**Stored data entries**
/-- Settles O22: each form's qualifier is false, or STEP is disabled, or no header byte is named. -/
theorem formsThatAreNotSelectedStop : Obligations.FormsThatAreNotSelectedStop := by
  refine ⟨fun s b ha => ⟨fun hc => ?_, fun h => ?_, fun h => ?_⟩, fun s ha hb => ⟨fun hp => ?_, fun hp => ?_⟩,
    fun s => ⟨fun he => engineStep_disabled he _, fun he => engineStep_disabled he _, execStepHdr_noHeaderByte⟩⟩
  · exact hostEvent_notSelected ha rfl (decide_eq_false (Nat.not_lt.2 hc))
  · exact hostEvent_notSelected ha rfl (by obtain hc | hs := h <;> simp [Instr.selectedBy, *])
  · exact hostEvent_notSelected ha rfl (by obtain hc | hs := h <;> simp [Instr.selectedBy, *])
  · have hno := decide_eq_false hp
    exact ⟨hostEvent_notSelected ha (noWrite_none.2 hb) hno, hostEvent_notSelected ha (noWrite_none.2 hb) hno⟩
  · have hno := decide_eq_false hp
    exact ⟨hostEvent_notSelected ha (noWrite_none.2 hb) hno, hostEvent_notSelected ha (noWrite_none.2 hb) hno⟩

/-! ### What an RX event keeps and does not read -/

/-- The state `s` with the registers that an RX event writes (R101 to R103) taken from `d`. -/
def State.withDecoder (s d : State) : State :=
  { s with sending := d.sending, cnt := d.cnt, acc := d.acc, lreq := d.lreq, loff := d.loff }

@[simp] theorem State.withDecoder_cnt (s d : State) : (s.withDecoder d).cnt = d.cnt := rfl
@[simp] theorem State.withDecoder_sending (s d : State) : (s.withDecoder d).sending = d.sending := rfl

/-- R100: an RX event does the same to these registers whatever the others hold, and leaves the others. -/
theorem rxState_withDecoder (s d : State) (b : Byte) :
    rxState (s.withDecoder d) b = s.withDecoder (rxState d b) := by
  rw [rxState, rxState, State.withDecoder_cnt, State.withDecoder_sending]
  split_ifs <;> rfl

theorem rxState_frame (s : State) (b : Byte) : rxState s b = s.withDecoder (rxState s b) :=
  rxState_withDecoder s s b

/-- An accepted RX event, as a step. -/
theorem step_rx {s : State} {b : Byte} {rest : List Turn} (hq : s.schedule = lineRx b :: rest) (ha : Accepting s) :
    step s = .next (rxState { s with schedule := rest } b) := by
  rw [step_cons hq]
  exact exec_of_reacts (s := { s with schedule := rest }) (rxState_reacts b ha)

/-- Settles O23: the step is `rxState`, which keeps and does not read the engine's registers. -/
theorem rxIsEnabledInEveryPhase : Obligations.RxIsEnabledInEveryPhase := by
  intro s b rest hq
  refine ⟨fun ha => ⟨?_, State.withDecoder { s with schedule := rest } (rxState s b), ?_, rfl, rfl, rfl, rfl,
    fun p h y a q => ?_⟩, fun hr hf => ?_⟩
  · rw [step_cons hq, lineRx_eq, decodeTurn, decodeEvent_rx]
    rfl
  · rw [step_rx hq ha]
    exact congrArg _ (rxState_withDecoder { s with schedule := rest } s b)
  · rw [step_rx (s := { s with phase := p, hidx := h, busy := y, act := a, pos := q }) hq ha]
    exact congrArg _ (rxState_withDecoder
      { s with phase := p, hidx := h, busy := y, act := a, pos := q, schedule := rest } s b)
  · have hviol := violationOf_rx s b
    rw [if_pos hr] at hviol
    rw [lineRx_eq] at hq
    obtain ⟨hstep, _⟩ := illegalEventsRaiseTheirHostFault s _ rest hq
    rw [hstep _ hviol, hf, rxWord_eq]
    rfl

/-! ### RX and a TX response -/

/-- R114, R115, R132, R133: the answer to the byte in flight neither reads nor writes the registers of an RX event. -/
theorem response_reacts {s : State} {resp : Turn} (ha : Accepting s) (hb : s.busy = true)
    (hp : s.phase = .hdr ∨ s.phase = .run) (hresp : resp = lineOk ∨ resp = lineErr) :
    ∃ u, Reacts s resp u ∧ Accepting u ∧ u.withDecoder s = u ∧
      ∀ d, Reacts (s.withDecoder d) resp (u.withDecoder d) := by
  obtain ⟨hr, hf⟩ := ha
  rw [lineOk_eq, lineErr_eq] at hresp
  obtain rfl | rfl := hresp
  · obtain hp | hp := hp
    · exact ⟨_, .txOkHdr hr hf hb hp, ⟨hr, hf⟩, rfl, fun _ => .txOkHdr hr hf hb hp⟩
    · exact ⟨_, .txOkPay hr hf hb hp, ⟨hr, hf⟩, rfl, fun _ => .txOkPay hr hf hb hp⟩
  · obtain hp | hp := hp
    · exact ⟨_, .txErrHdr hr hf hb hp, ⟨hr, hf⟩, rfl, fun _ => .txErrHdr hr hf hb hp⟩
    · exact ⟨_, .txErrPay hr hf hb hp, ⟨hr, hf⟩, rfl, fun _ => .txErrPay hr hf hb hp⟩

/-- Settles O31: the response happens before the RX event as after it, and the RX event before the response as after
it. -/
theorem rxAndResponseCommute : Obligations.RxAndResponseCommute := by
  intro s b resp ha hb hp hresp
  obtain ⟨u, hfirst, hau, hus, hreact⟩ := response_reacts ha hb hp hresp
  have hcomm : u.withDecoder (rxState s b) = rxState u b := by rw [← rxState_withDecoder, hus]
  have hlast : Reacts (rxState s b) resp (rxState u b) := by
    rw [rxState_frame s, ← hcomm]
    exact hreact _
  refine ⟨{ rxState u b with schedule := [] }, ?_, ?_⟩
  · rw [runTurns_of_reacts (rxState_reacts b ha), runTurns_of_reacts hlast, runTurns_nil]
  · rw [runTurns_of_reacts hfirst, runTurns_of_reacts (rxState_reacts b hau), runTurns_nil]

end Sys2Proof.Machine
end

section
/-! SUPPORT. The decoder's registers as a function of the inbound bytes since the last RESET (spec/40_decoder.md R104,
R108; spec/10_state.md R20 to R23): every reaction moves both sides alike. -/

namespace Sys2Proof.Machine

/-! ### The bytes since RESET, one turn at a time -/

section
variable (bs : List Byte)

theorem bytesAfterReset_cons (t : Turn) (ts : List Turn) :
    bytesAfterReset bs (t :: ts) = bytesAfterReset (bytesAfterReset bs [t]) ts := by
  cases t with
  | engine => rfl
  | event w => simp only [bytesAfterReset]; split_ifs <;> rfl

theorem bytesAfterReset_engine : bytesAfterReset bs [.engine] = bs := rfl

theorem bytesAfterReset_reset : bytesAfterReset bs [.event (mkEvent 0 0)] = [] := if_pos (by decide)

theorem bytesAfterReset_rx (b : Byte) : bytesAfterReset bs [.event (mkEvent 2 b)] = bs ++ [b] := by
  have hw : mkEvent 2 b ≠ 0x000 := fun h => absurd (congrArg eventKind h) (by rw [eventKind_mkEvent]; decide)
  rw [bytesAfterReset, if_neg hw, eventKind_mkEvent, if_pos rfl, eventData_mkEvent]
  rfl

/-- Neither RESET nor RX: the bytes stay. -/
theorem bytesAfterReset_other {w : EventWord} (h0 : w ≠ 0x000) (h2 : eventKind w ≠ 2) :
    bytesAfterReset bs [.event w] = bs := (if_neg h0).trans (if_neg h2)

/-- After RESET neither RESET nor RX breaks a host duty (R155). -/
theorem bytesAfterReset_violation {s : State} {w : EventWord} {r : HostFault} (hr : s.wasReset = true)
    (hv : violationOf s w = some r) : bytesAfterReset bs [.event w] = bs := by
  refine bytesAfterReset_other bs ?_ fun h2 => ?_
  · rintro rfl
    exact absurd hv (by simp [violationOf])
  · rw [← mkEvent_fields w, h2, violationOf_rx, hr] at hv
    cases hv

end

/-! ### The incomplete group -/

theorem bigEndian_lt (bs : List Byte) : bigEndian bs < 256 ^ bs.length := by
  induction bs using List.reverseRecOn with
  | nil => exact Nat.one_pos
  | append_singleton bs b ih =>
    have hb : b.toNat < 256 := b.isLt
    rw [bigEndian_snoc, List.length_append, List.length_singleton, pow_succ]
    omega

/-- The bytes of the incomplete group (R22, R23). -/
def openGroup (bs : List Byte) : List Byte := bs.drop (bs.length / 3 * 3)

theorem openGroup_length (bs : List Byte) : (openGroup bs).length = bs.length % 3 := by
  rw [openGroup, List.length_drop]
  omega

/-- A byte that leaves its group incomplete joins it. -/
theorem openGroup_snoc {bs : List Byte} (h : bs.length % 3 < 2) (b : Byte) :
    openGroup (bs ++ [b]) = openGroup bs ++ [b] := by
  have hdiv : (bs ++ [b]).length / 3 = bs.length / 3 := by rw [List.length_append, List.length_singleton]; omega
  rw [openGroup, hdiv, openGroup, List.drop_append_of_le_length (Nat.div_mul_le_self _ _)]

/-! ### The decoder's registers -/

/-- RESET has been taken and the decoder's registers stand where the bytes `bs` since then put them (R104, R108). -/
structure Decoded (bs : List Byte) (s : State) : Prop where
  taken : s.wasReset = true
  cnt : s.cnt.toNat = bs.length % 3
  acc : s.acc.toNat = bigEndian (openGroup bs)
  sending : s.sending = decide (bs.length / 3 % 2 = 0)

theorem Decoded.clearRegisters (s : State) : Decoded [] s.clearRegisters :=
  ⟨rfl, rfl, rfl, rfl⟩

section
variable {bs : List Byte} {s : State} (hd : Decoded bs s)
include hd

/-- The first two bytes of a group are collected. -/
theorem Decoded.collect (hc : s.cnt.toNat < 2) (b : Byte) :
    Decoded (bs ++ [b]) { s with acc := shiftIn s.acc b, cnt := s.cnt + 1 } := by
  obtain ⟨hr, hcnt, hacc, hsend⟩ := hd
  have hlen : (bs ++ [b]).length = bs.length + 1 := by simp
  have hmod : bs.length % 3 < 2 := hcnt ▸ hc
  have hdiv : (bs.length + 1) / 3 = bs.length / 3 := by omega
  have hfit : s.acc.toNat < 65536 := by
    have hlt := bigEndian_lt (openGroup bs)
    rw [openGroup_length, ← hacc] at hlt
    exact hlt.trans_le (Nat.pow_le_pow_right (n := 256) (by decide) hmod.le)
  refine ⟨hr, ?_, ?_, ?_⟩
  · rw [cnt_succ_toNat hc, hlen]; omega
  · rw [shiftIn_toNat_of_lt b hfit, openGroup_snoc hmod, bigEndian_snoc, hacc]
  · rw [hlen, hdiv]; exact hsend

/-- The third byte completes the group, which toggles `sending` and leaves the next group empty. -/
theorem Decoded.complete (hc : ¬ s.cnt.toNat < 2) (b : Byte) {u : State} (hr : u.wasReset = true)
    (hs : u.sending = !s.sending) : Decoded (bs ++ [b]) u.closeGroup := by
  obtain ⟨_, hcnt, _, hsend⟩ := hd
  have hlen : (bs ++ [b]).length = bs.length + 1 := by simp
  have hmod : (bs.length + 1) % 3 = 0 := by omega
  have hdiv : (bs.length + 1) / 3 = bs.length / 3 + 1 := by omega
  have hopen : openGroup (bs ++ [b]) = [] := by
    rw [← List.length_eq_zero_iff, openGroup_length, hlen, hmod]
  refine ⟨hr, ?_, ?_, ?_⟩
  · rw [hlen, hmod]; rfl
  · rw [hopen]; rfl
  · rw [hlen, hdiv, State.closeGroup_sending, hs, hsend, ← decide_not, decide_eq_decide]
    omega

/-- Every reaction keeps the decoder's registers in step with the bytes. -/
theorem Decoded.react {t : Turn} {u : State} (h : Reacts s t u) : Decoded (bytesAfterReset bs [t]) u := by
  have hr := hd.taken
  cases h with
  | reset => rw [bytesAfterReset_reset]; exact .clearRegisters s
  | violation w r hv => rw [bytesAfterReset_violation bs hr hv]; exact { hd with }
  | rxAcc b _ _ hc => rw [bytesAfterReset_rx]; exact hd.collect hc b
  | cgPause b _ _ hc hs => rw [bytesAfterReset_rx]; exact hd.complete hc b hr (by simp [hs])
  | cgResume b _ _ hc hs => rw [bytesAfterReset_rx]; exact hd.complete hc b hr (by simp [hs])
  | start | txOkHdr | txOkPay | txErrHdr | txErrPay =>
    rw [bytesAfterReset_other bs (by decide) (by decide)]; exact { hd with }
  | stepHdr => exact { hd with }
  | stepPay =>
    rw [bytesAfterReset_engine]
    exact ⟨by simpa using hr, by simpa using hd.cnt, by simpa using hd.acc, by simpa using hd.sending⟩

theorem Decoded.run {ts : List Turn} {t : State} (h : runTurns ts s = .next t) :
    Decoded (bytesAfterReset bs ts) t := by
  refine run_induct (fun s xs => ∃ cs, Decoded cs s ∧ bytesAfterReset cs xs = bytesAfterReset bs ts)
    (Decoded (bytesAfterReset bs ts)) ?_ ?_ ts s t ⟨bs, hd, rfl⟩ h
  · rintro v ⟨cs, hcs, e⟩
    exact { (show Decoded (bytesAfterReset bs ts) v from e ▸ hcs) with }
  · rintro v x xs w ⟨cs, hcs, e⟩ hx
    exact ⟨_, hcs.react hx, by rw [← bytesAfterReset_cons, e]⟩

end

/-- R180: a run that begins with RESET starts with no byte. -/
theorem decoded_of_run {ts : List Turn} {s t : State} (h : runTurns (lineReset :: ts) s = .next t) :
    Decoded (bytesAfterReset [] ts) t := by
  have hreset : Reacts s lineReset s.clearRegisters := lineReset_eq ▸ .reset
  rw [runTurns_of_reacts hreset] at h
  exact (Decoded.clearRegisters s).run h

/-- Settles O29: the registers of `Decoded`, carried from RESET to the end of the run. -/
theorem decoderStateDependsOnTheBytesAlone : Obligations.DecoderStateDependsOnTheBytesAlone := by
  intro ts s t h
  obtain ⟨_, hcnt, hacc, hsend⟩ := decoded_of_run h
  exact ⟨hcnt, hacc, hsend⟩

/-- Settles O28: `sending` of `Decoded`, toggled by each complete group. -/
theorem eachGroupTogglesSending : Obligations.EachGroupTogglesSending :=
  fun _ _ _ h => (decoded_of_run h).sending

end Sys2Proof.Machine
end

section
/-! SUPPORT. When STEP is enabled, and what the engine's reactions of the phase RUN do: STEP.PAY and the two answers to
the payload byte in flight (spec/41_streamer.md R111, R112, R114 to R116). -/

namespace Sys2Proof.Machine

/-! ### STEP enabled -/

/-- R111's condition, in a state after the first RESET. -/
theorem stepEnabled_iff_of_taken {s : State} (hr : s.wasReset = true) :
    s.stepEnabled = true ↔
      s.fault = none ∧ s.busy = false ∧ (s.phase = .hdr ∨ (s.phase = .run ∧ (s.lreq = true ∨ s.act = true))) := by
  rw [stepEnabled_iff, hdrEnabled_iff, payEnabled_iff]
  tauto

/-- In RUN only STEP.PAY can be enabled, by a request or a live invocation. -/
theorem stepEnabled_of_run {s : State} (hp : s.phase = .run) :
    s.stepEnabled = (s.engineFree && (s.lreq || s.act)) := by
  simp [State.stepEnabled, State.hdrEnabled, State.payEnabled, hp]

theorem stepEnabled_of_ended_invocation {s : State} (hp : s.phase = .run) (hact : s.act = false)
    (hlreq : s.lreq = false) : s.stepEnabled = false := by
  rw [stepEnabled_of_run hp, hact, hlreq]
  exact Bool.and_false _

theorem Reacts.stepEnabled {s u : State} (h : Reacts s .engine u) : s.stepEnabled = true := by
  cases h with
  | stepHdr b he _ => exact stepEnabled_iff.2 (.inl he)
  | stepPay he => exact stepEnabled_iff.2 (.inr he)

/-- The engine's turn happens exactly where STEP is enabled. -/
theorem StateInv.exists_engine_reacts_iff {s : State} (hi : StateInv s) :
    (∃ u, Reacts s .engine u) ↔ s.stepEnabled = true :=
  ⟨fun ⟨_, h⟩ => h.stepEnabled, hi.engine_reacts⟩

theorem exec_next_iff_reacts {s u : State} {t : Turn} : exec (decodeTurn s.sel t) s = .next u ↔ Reacts s t u :=
  ⟨reacts_of_exec, exec_of_reacts⟩

/-- Settles O41: the two forms' conditions together are R111's, and the schedule plays no part in them. -/
theorem stepHappensExactlyWhenEnabled : Obligations.StepHappensExactlyWhenEnabled := by
  intro s rest hi hq
  refine ⟨stepEnabled_iff_of_taken hi.taken, ?_⟩
  rw [step_cons hq]
  calc (∃ t, exec (decodeTurn s.sel .engine) { s with schedule := rest } = .next t)
      ↔ ∃ t, Reacts { s with schedule := rest } .engine t :=
        exists_congr fun _ => exec_next_iff_reacts (s := { s with schedule := rest })
    _ ↔ s.stepEnabled = true := (hi.withSchedule rest).exists_engine_reacts_iff

/-! ### STEP.PAY -/

theorem execStepPay_enabled {s : State} (ha : Accepting s) (hb : s.busy = false) (hp : s.phase = .run)
    (hl : s.lreq = true ∨ s.act = true) : exec .stepPay s = .next (streamOne s.takeLaunch) :=
  engineStep_next.2 ⟨payEnabled_iff.2 ⟨ha.1, ha.2, hb, hp, hl⟩, rfl⟩

/-- Settles O42: the three outcomes of `stream_out`, each under its own condition. -/
theorem stepPayTakesTheNextAction : Obligations.StepPayTakesTheNextAction := by
  intro s ha hb hp hl
  refine ⟨if_neg (by simp [hp]), s.streamIndex, rfl, ?_⟩
  rw [execStepPay_enabled ha hb hp hl]
  obtain ⟨hN, e⟩ | ⟨hlt, hs, e⟩ | ⟨hlt, hs, e⟩ := stream_out s hl
  · have hN' := Nat.not_lt.2 hN
    exact ⟨fun _ => congrArg _ e, fun h => absurd h hN', fun h => absurd h hN'⟩
  · exact ⟨fun h => absurd hlt (Nat.not_lt.2 h), fun _ _ => congrArg _ e, fun _ h => by simp [hs] at h⟩
  · exact ⟨fun h => absurd hlt (Nat.not_lt.2 h), fun _ h => by simp [hs] at h,
      fun _ _ => ⟨_, Memory.read_of_lt hlt, congrArg _ e⟩⟩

**What this task involves**
Retype exactly the lines of the data above that fall between the line with "(R22, R23). -/" and the line with "theorem Decoded.clearRegisters (s", inclusive, and add nothing.

**Solution to this problem**
/-- The bytes of the incomplete group (R22, R23). -/
def openGroup (bs : List Byte) : List Byte := bs.drop (bs.length / 3 * 3)

theorem openGroup_length (bs : List Byte) : (openGroup bs).length = bs.length % 3 := by
  rw [openGroup, List.length_drop]
  omega

/-- A byte that leaves its group incomplete joins it. -/
theorem openGroup_snoc {bs : List Byte} (h : bs.length % 3 < 2) (b : Byte) :
    openGroup (bs ++ [b]) = openGroup bs ++ [b] := by
  have hdiv : (bs ++ [b]).length / 3 = bs.length / 3 := by rw [List.length_append, List.length_singleton]; omega
  rw [openGroup, hdiv, openGroup, List.drop_append_of_le_length (Nat.div_mul_le_self _ _)]

/-! ### The decoder's registers -/

/-- RESET has been taken and the decoder's registers stand where the bytes `bs` since then put them (R104, R108). -/
structure Decoded (bs : List Byte) (s : State) : Prop where
  taken : s.wasReset = true
  cnt : s.cnt.toNat = bs.length % 3
  acc : s.acc.toNat = bigEndian (openGroup bs)
  sending : s.sending = decide (bs.length / 3 % 2 = 0)

theorem Decoded.clearRegisters (s : State) : Decoded [] s.clearRegisters :=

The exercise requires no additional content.